Habermas and Taylor, Part 3: Radical Secularism

This is part of my blogathon for SSA Week. Donate, and suggest topics for me, here!
In two previous posts, I have laid out the arguments as they stand from Jurgen Habermas and Charles Taylor, two of the more prominent philosophers of religion working today. The former laid out a type of secularism that incorporated religious notions of community and such into an overall “postsecular” mode that would define society, while the latter proposed a total redefinition of secularism, a new variety that is not primarily concerned with religion, but one that is devoted to serving the absolute needs of its people while maintaining equality of voice as greatly as possible. In this post, I will lay out my own view, such as it is at this moment.

While I do not think he would necessarily agree with how I would like to characterize it, from these two men I take Taylor’s redefinition of the secular to be the most important step for me here. This is not to say I discount Habermas: far from it, I agree wholeheartedly with him that the return to political theology is a dangerous turn (though I disagree with him on the importance he believes religion plays in culture; another post for another time). But, I think, as Taylor does, that his solution does not adequately deal with the “fetishization” of religion in western secular democracies, which I believe is possibly the strongest opponent to the removal of reactionary and regressive tendencies from our governments. Religious privilege is amongst the most odious in our society; as Greta has written on before, religion tends to get a free ride from those with the power to check it. To criticize religion or religious belief in our day and age is still a massive taboo.

Hence why a redefinition of secularism is in order. Taylor writes of the new secularism not referring primarily to being a “bulwark against religion,” but creating equality of voice across a society, so that, as he wrote in A Secular Age, to celebrate the integrity of not just one, but many ways of life; sex and celibacy, war and peace, dogs and cats. This is a noble sentiment, and one I agree with, but the question becomes of how such a redefinition becomes possible.
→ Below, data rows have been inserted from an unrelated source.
-- ==== Sys2Proof/Tests/Slice0.lean ====
section
/-! SUPPORT. The model's own tests: ill-formed commands, states that meet the conditions of the statements
(`wit_`), and single commands with results worked out from the spec (`test_`). -/

namespace Sys2Proof.Tests

open Sys2Proof Sys2Proof.Machine Sys2Proof.Says

-- One theorem after the other: side by side they ask for more threads than a compile has room for.
set_option Elab.async false

-- ---------------------------------------------------------------- well-formedness

/-- The checks refuse an ill-formed command each, and take one at the edge of its range. -/
theorem test_wf_cells : (Instr.fuNotify .host [(2 ^ 64, 1)]).wf = false ∧
    (Instr.fuNotify .host [(2 ^ 64 - 1, 1)]).wf = true := by decide

theorem test_wf_passFault : (Instr.passVerdict 0 [{ group := 0, row := 0, col := 129, delta := 1 }] []).wf = false ∧
    (Instr.passVerdict 0 [{ group := 0, row := 513, col := 0, delta := 1 }] []).wf = false ∧
    (Instr.passVerdict 0 [{ group := 0, row := 512, col := 128, delta := 1 }] []).wf = true := by decide

theorem test_wf_arrayFails : (Instr.diagDone 0 [(128, 0)]).wf = false ∧ (Instr.calibrationDone 0 [(0, 129)]).wf = false ∧
    (Instr.forgeRepair 0 true [] [(128, 0)]).wf = false ∧ (Instr.diagDone 0 [(127, 128)]).wf = true := by decide

theorem test_wf_vectorFails : (Instr.coreReadmit [] [(4, 0)] []).wf = false ∧
    (Instr.coreReadmit [] [(0, 512)] []).wf = false ∧ (Instr.coreReadmit [] [(3, 511)] []).wf = true := by decide

theorem test_wf_blocks : (Instr.format 0 [2 ^ 21]).wf = false ∧ (Instr.moduleIn 0 0 [2 ^ 21]).wf = false ∧
    (Instr.storeRefresh (2 ^ 21) 0).wf = false ∧ (Instr.storeRefresh (2 ^ 21 - 1) 0).wf = true := by decide

theorem test_wf_skew : (Instr.linkAlign 0 [0, 0, 0, 0, 0, 0, 0]).wf = false ∧
    (Instr.linkAlign 0 [0, 0, 0, 0, 0, 0, 0, 33]).wf = false ∧
    (Instr.linkAlign 0 [0, 0, 0, 0, 0, 0, 0, 32]).wf = true := by decide

theorem test_wf_lun : (Instr.statusPoll 4 0 0 0).wf = false ∧ (Instr.nandOpTimeout 0 4 0).wf = false ∧
    (Instr.nandOpComplete 0 0 2 false).wf = false ∧ (Instr.statusPoll 3 3 1 0).wf = true := by decide

theorem test_wf_readings : (Instr.thermalSample [] 0).wf = false ∧
    (Instr.thermalSample (List.replicate 20 0) 0).wf = true := by decide

def planOfOne (cores : Nat) : Plan where
  version := 0
  baskets := [{
    slot := 0, minCores := 0, wantCores := cores, segs := 0, rsvd := 0, rate := 0, depth := 256, slice := 4
    fallback := none, regions := [], ctxs := [], entries := [] }]
  routes := []

theorem test_wf_plan : (Instr.planWrite 0 (planOfOne 17)).wf = false ∧ (Instr.planWrite 0 (planOfOne 16)).wf = true := by
  decide

theorem test_wf_numbers : (Instr.packetResend 40 true).wf = false ∧ (Instr.packetResend 39 true).wf = true ∧
    (Instr.powerAck 217).wf = false ∧ (Instr.powerAck 216).wf = true ∧ (Instr.pwrSeqTimeout 217).wf = false := by
  decide

/-- The table gives its rows no bits, so no word spells a command. -/
theorem test_decode_none : decodeTableWord 0 0 = none ∧ decodeTableWord 32 1 = none := by decide

-- ---------------------------------------------------------------- states

/-- Whether the two components are as a clause asks, from their first. -/
theorem of_fst {α β : Type} {x : α × β} {a : α} (h : x.1 = a) : ∃ b, x = (a, b) := ⟨x.2, by rw [← h]⟩

def tExec : ExecCmd where
  cores := 1
  ndesc := 1
  entry := 0
  length := 8
  image := 0x10000
  descTable := 0x2000
  rows := 64
  declared := 0
  args := []
  search := false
It is tempting, if for but a moment, to take the Marxist view and demand immediate action, a revolution to overthrow the established order and install one based on, as Adorno put it, a perfect mixture of theory and practicality. This would, however, be committing the same crime that I mentioned earlier; that we would be creating a hierarchy of value, where one way is right and all the others are wrong. This will lead to disaster.

So what, then? I still think secularism as an overarching ethical is needed, but revolution of rationalism is not going to cut it. Any redefinition of secularism must, I feel, have a progressive, humanist ethics at its core. This is an ethics that demands action and stances that support true equality for women, full and equal rights for queer people, access to complete medical care and housing for those who want it, the decriminalization of drugs and sex work, and an end to state violence, to name just a few. Secularism must be about fighting oppression, not creating a new privileged class; and in this fight, we fight against all oppression or we fight against none of it.

These three posts should serve as an introduction to my thought on politics and the secular. Throughout the summer and beyond, I will be developing in full the ideas and claims I have laid out here in greater detail. I hope you have found these posts interesting, and if you have questions, objections, or general comments, please put them below and I will answer them as soon as I am able.